In a recent edition of Purchasing Tips over on Next Level Purchasing, Charles Dominick asked What is Best Value Procurement? In the article, he notes that many people use the term “best value procurement” to describe purchasing decisions where factors other than price are used in determining the supplier and/or product to select for purchase and states that he believes that this is “weighted average supplier/product scarring”, which it is.
In his view, value should be measurable in financial terms and expressed in units of currency. I tend to agree, but there are issues with trying to assign a(n exact) hard dollar revenue increase or cost decrease to an event that has not yet happened.
In his illustrative example of choosing between machine A and machine B to automate a production line and reduce the labour needed to keep it running (in an effort to, hopefully, allow the organization to either redeploy the personnel on higher-value tasks or, if not possible, replace those jobs with jobs that could generate more value for the organization down the road), it seems cut-and-dry. Just compute the value-to-cost ratio (where the value, as defined by the estimated labour savings, is divided by the cost of the new machine, which should include purchase, installation, and additional maintenance costs over the expected lifetime). In this case, one machine will generate a higher value-to-cost ratio and that is the machine you should purchase for the organization.
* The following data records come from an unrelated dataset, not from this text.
-- ==== Sys2Proof/Machine/RmaOps.lean ====
section
/-! DEFINITION. Operations of remote memory access (chapter 14): cutting operations into messages and packets, the initiator's
windows and timers, the target's judgement, window and answers. -/

namespace Sys2Proof.Machine

/-! RMA_CTL (R446) -/

def State.retryLimit (s : State) : Nat := fldN (s.reg R.rmaCtl) 63 56
/-- RTO_INIT, RTO_MAX and RTO_MIN in 0.1 µs. -/
def State.rtoInit (s : State) : Nat := 10 * fldN (s.reg R.rmaCtl) 35 24
def State.rtoMax (s : State) : Nat := 1000 * fldN (s.reg R.rmaCtl) 23 12
def State.rtoMin (s : State) : Nat := 10 * fldN (s.reg R.rmaCtl) 11 0
/-- PWND of a peer with 8 fraction bits (R437). -/
def State.pwndOf (s : State) (p : Peer) : Nat := p.pwnd.getD (256 * fldN (s.reg R.rmaCtl) 47 36)
/-- RTO of a peer in 0.1 µs (R434). -/
def State.rtoOf (s : State) (p : Peer) : Nat := p.rto.getD s.rtoInit

/-! The initiator: operations, messages and packets (R420, R421) -/

def State.rop (s : State) (n pos : Nat) : Option ROp := s.remote.ops.find? (fun o => o.wq = n ∧ o.pos = pos)
def State.putRop (s : State) (o : ROp) : State :=
  s.updRemote (fun r => { r with ops := r.ops.map (fun x => if x.wq = o.wq ∧ x.pos = o.pos then o else x) })
def State.dropRop (s : State) (n pos : Nat) : State :=
  s.updRemote (fun r => { r with ops := r.ops.filter (fun x => !(x.wq = n ∧ x.pos = pos)) })

/-- RADDR, RKEY, SIZE of an entry. -/
def entryRaddr (b : List Byte) : Nat := entryWord b 36 8 % 2 ^ 48
def entryRkey (b : List Byte) : Nat := entryWord b 44 4
def entrySize (b : List Byte) : Nat := entryFld b 271 264

/-- Bytes of the message that begins at a target address with `rest` bytes to go: at most 16 pieces, and within a frame of 2^32
(R420). -/
def messageLen (addr rest : Nat) : Nat := min rest (min (4096 - addr % 4096 + 15 * 4096) (2 ^ 32 - addr % 2 ^ 32))
/-- Packets of a message of `len` bytes at an address: pieces cut at every multiple of 4,096 (R420). -/
def piecesOf (addr len : Nat) : Nat := max 1 (ceilDiv (addr % 4096 + len) 4096)
/-- Offset in its message and length of piece `i`. -/
def pieceAt (addr len i : Nat) : Nat × Nat :=
  let start := if i = 0 then 0 else 4096 * i - addr % 4096
  (start, min (len - start) (if i = 0 then 4096 - addr % 4096 else 4096))

/-- Request packets that a message has outstanding: one for a GET or an atomic. -/
def RMsg.out (m : RMsg) : Nat :=
  match m.kind with
  | .put | .notify => m.sent - m.acked.length
  | .get | .atomic => m.sent
/-- Request packets of a message. -/
def RMsg.reqs (m : RMsg) : Nat :=
  match m.kind with
  | .put | .notify => m.pkts
  | .get | .atomic => 1
/-- Unacknowledged request packets of a peer (R437). -/
def Peer.outstanding (p : Peer) : Nat := (p.msgs.map RMsg.out).sum
/-- The window lets a new request packet be sent. -/
def State.windowOpen (s : State) (p : Peer) : Bool := decide (p.outstanding < s.pwndOf p / 256)
/-- R430: message `m` may be sent: nothing numbered m − 4,096 or lower is unacknowledged, and at most 8 atomics are out. -/
def Peer.maySend (p : Peer) (atomic : Bool) : Bool :=
  p.msgs.all (fun x => decide (diff24 p.next x.num < 4096))
    && (!atomic || decide ((p.msgs.filter (fun x => x.kind = .atomic)).length < 8))

/-- Fields of the header of a message's packet `i`. -/
def requestExt (rkey : Nat) (pkts i : Nat) : Nat := rkey % 2 ^ 24 + at' 24 (pkts - 1) + at' 28 i

/-- Send one request packet of a message: `again` for a retransmission. -/
def State.sendRequest (s : State) (o : ROp) (m : RMsg) (i : Nat) (e : WqEntry) (payload : List Byte) (wait : List (Nat × Nat)) : State :=
  let b := e.bytes
  let rkey := entryRkey b
  let (off, _) := pieceAt m.addr m.len i
  let a := m.addr + off
  let (cmd, addr, ext, draws) : Nat × Nat × Nat × List Nat := match m.kind with
    | .put => (0x20, a, requestExt rkey m.pkts i, [])
    | .notify => (0x21, 0, entryWord b 48 4, [])
    | .get => (0x22, m.addr, rkey % 2 ^ 24 + at' 24 (m.pkts - 1),
        (List.range (piecesOf m.addr m.len)).map (fun k => (pieceAt m.addr m.len k).2))
    | .atomic => (0x23, m.addr, rkey % 2 ^ 24 + at' 24 (entryFld b 263 256) + at' 27 (b2n (entrySize b == 16)), [])
  s.inject o.slice (match s.wq o.wq with | some w => s.workStop o.wq o.pos w | none => s.stationStop o.pair.station)
    { dstNode := BitVec.ofNat 20 o.pair.node, dstStation := BitVec.ofNat 10 o.pair.remote, srcNode := s.nodeFor o.slice
      srcStation := BitVec.ofNat 10 o.pair.station, pkey := o.pkey, cls := BitVec.ofNat 3 o.cls, cmd := BitVec.ofNat 8 cmd
      msgId := BitVec.ofNat 24 m.num, offset := BitVec.ofNat 32 (addr % 2 ^ 32), ctx := BitVec.ofNat 16 (addr / 2 ^ 32)
      ext := BitVec.ofNat 32 ext } payload wait (some (o.wq, o.pos))
    (s.injCharge payload.length draws) false

/-- Payload of a message's packet `i`, translated and read where it lies in a buffer (R302). -/
def State.requestData (s : State) (o : ROp) (m : RMsg) (i : Nat) (w : Wq) (e : WqEntry) :
    State × Except XRes (List Byte × List (Nat × Nat)) :=
  let b := e.bytes
  match m.kind with
  | .put =>
    let (off, len) := pieceAt m.addr m.len i
    if entryUnits b ≠ 0 then (s, .ok (((entryInline b).drop (m.off + off)).take len, []))
    else match s.xlatePieces (.item o.wq o.pos) (s.entryAccess o.wq w e .read 0) (subPieces (e.pieces.getD []) (m.off + off) len) with
    | (s, _, some r) => (s, .error r)
    | (s, sp, none) =>
      let (s, wait) := s.readSpans { owner := .payload } sp 0
      (s, .ok (List.replicate len 0, wait))
  | .notify => (s, .ok (leBytes (entryRkey b) 4 ++ leBytes (entryLen b) 4 ++ leBytes (entryFld b 10 10) 8, []))
  | .get => (s, .ok (leBytes m.len 8, []))
  | .atomic =>
    if entrySize b = 16 then (s, .ok ((b.drop 64).take 32, []))
    else (s, .ok (leBytes (entryWord b 48 8) 8 ++ leBytes (entryWord b 56 8) 8, []))

/-- What stops a run of packets. -/
inductive Stop1 where
  /-- every packet of the operation has been sent -/
  | all
  /-- the run is over -/
  | run
  /-- the congestion window, or R430 -/
  | window
  | shaper
  | xlate (r : XRes)
  deriving DecidableEq, Repr

/-- A message of the peer is put down. -/
def State.putMsg (s : State) (p : Pair) (m : RMsg) : State :=
  match s.peer p with
  | some x => s.putPeer { x with msgs := x.msgs.map (fun y => if y.num = m.num then m else y) }
  | none => s

/-- A new message of an operation takes the next number (R421). -/
def State.newMsg (s : State) (p : Peer) (m : RMsg) : State :=
  s.putPeer { p with next := (p.next + 1) % 2 ^ 24, msgs := p.msgs ++ [{ m with num := p.next }] }

/-- The next message of an operation, if there is one (R420, R438): what it holds, and whether it is the last. -/
def ROp.nextMsg (o : ROp) (b : List Byte) : RMsg × Bool × Nat :=
  let op := entryOp b
  if op = 0x23 then
    ({ wq := o.wq, pos := o.pos, kind := .atomic, addr := entryRaddr b, len := entrySize b, pkts := 1 }, true, entrySize b)
  else
    let len := entryLen b
    if op = 0x21 ∧ o.cut = len then
      ({ wq := o.wq, pos := o.pos, kind := .notify, len := 0, pkts := 1 }, true, o.cut)
    else
      let a := entryRaddr b + o.cut
      let k := messageLen a (len - o.cut)
      ({ wq := o.wq, pos := o.pos, kind := if op = 0x22 then .get else .put, addr := a, len := k, off := o.cut
         pkts := piecesOf a k }, op ≠ 0x21 ∧ o.cut + k = len, o.cut + k)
Assuming, of course, that you are sure the machine will have the indicated lifespan and will be useful to you for that lifespan. For example, what happens if you stop making the product in three years but your value calculations are for five years, the expected lifetime of the machine. The value-to-cost calculations will still rank the machines in relative order (as only the value changes), but the return might not look so enticing. And what about the situation where you can instead lease one of the machines from a third party (instead of buying it) and, because that machine in particular is made to a higher quality standard, get an annual lease that is only 1/10th, and not 1/5th, of the purchase cost? In this situation, a machine that cost twice as much would not only have the same value-to-cost ratio but, if you had to sell the machine you bought after three years, the leased machine would have a higher value-to-cost ratio since you’d likely not get the full undepreciated book value for the machine you bought.
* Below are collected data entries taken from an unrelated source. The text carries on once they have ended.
-- ==== Sys2Proof/Machine/Lanes.lean ====
section
/-! DEFINITION. Meanings of the lane commands (chapter 3): bring-up (R100), transmit hold (R87–R89), test patterns (R90),
calm windows (R91–R95), doze and wake (R96–R98), EQ_LOAD (R84) and LANE_CAL (R94). -/

namespace Sys2Proof.Machine

/-! Bring-up (R83, R100) -/

/-- A bring-up failure (Table LAN-14): LAST_FAIL, RETRY_WAIT, the lane fault source, a running EQ_LOAD ends (R84). -/
def State.bringUpFail (s : State) (p : Nat) (f : LaneFail) : State :=
  (((s.updLane p (fun l => { l with st := .retryWait, lastFail := f, txReady := false
                                    lockLost := false })).settlePause p).raise (8 * p)).opEnd 2 p f.code

/-- Bring-up starts as from OFF (R83, R100): a port whose role is OFF stays in OFF; the selected profile is loaded if it
is valid and of the port's rate. -/
def State.startBringUp (s : State) (p : Nat) : State :=
  if s.role p = 7 then (s.updLane p (fun l => { l with st := .off, txReady := false, rxClock := false })).settlePause p
  else
    let sel := fldN (s.reg R.eqSelect p) 2 0
    let prof := s.reg R.eqProfile p sel
    let rate := bit (s.reg R.laneCtl p) 1
    if bit prof 0 && (bit prof 1 == rate) then
      ((s.commit R.eqProfile p sel |>.commit R.eqSelect p 0).updLane p (fun l => { l with
        st := .synthLock, txReady := false, lockLost := false, symLoss := false
        profileActive := sel, rateActive := rate, loaded := prof.extractLsb' 0 704, trims := []
        deskew := (List.range (if p = 48 then 4 else 8)).map (fun i => fldN prof (64 * i + 124) (64 * i + 117)) })).settlePause p
    else s.bringUpFail p .profileInvalid

/-- A port in state `st` of its bring-up fails with `f` (the timeouts of Table LAN-14). -/
def State.failIn (s : State) (p : Nat) (st : LaneSt) (f : LaneFail) : State :=
  if (s.lane p).st = st then s.bringUpFail p f else s

/-- Bring-up restarts on command (R84, R85): the link goes down as if declared down, with cause ADMIN, and the wait ends at
once (Table LAN-16).  TEST leaves only with NONE, and OFF only for a role (Table LAN-14). -/
def State.restartBringUp (s : State) (p : Nat) : State :=
  if (s.lane p).st = .test then s
  else (s.declareDown p 7 .retryWait).startBringUp p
And this is just a “best value” calculation on a simple piece of machinery. Consider the difficulty when trying to compute a “best value” on a technology platform purchase, where such platform is intended to improve your sourcing, procurement, supplier relationship management, or similar supply management process. It’s not just up-front cost. It’s implementation. It’s maintenance. It’s operational manpower savings on tactical tasks. It’s efficiency improvements (which have a value in terms of more events or throughput, which translates into generated value) and it’s additional cost reductions identified through the platform (which can be estimated based on benchmarks, but not predicted). How do you do that “best value” calculation? What number do you use? Do you compute a range and use the middle? Do you identify all platforms with a minimum acceptable value-to-cost ratio in terms of guaranteed hard-dollar savings and then select the best-value using the platform with the maximum value-to-cost potential?
There are no easy answers and costs alone don’t always tell the whole story.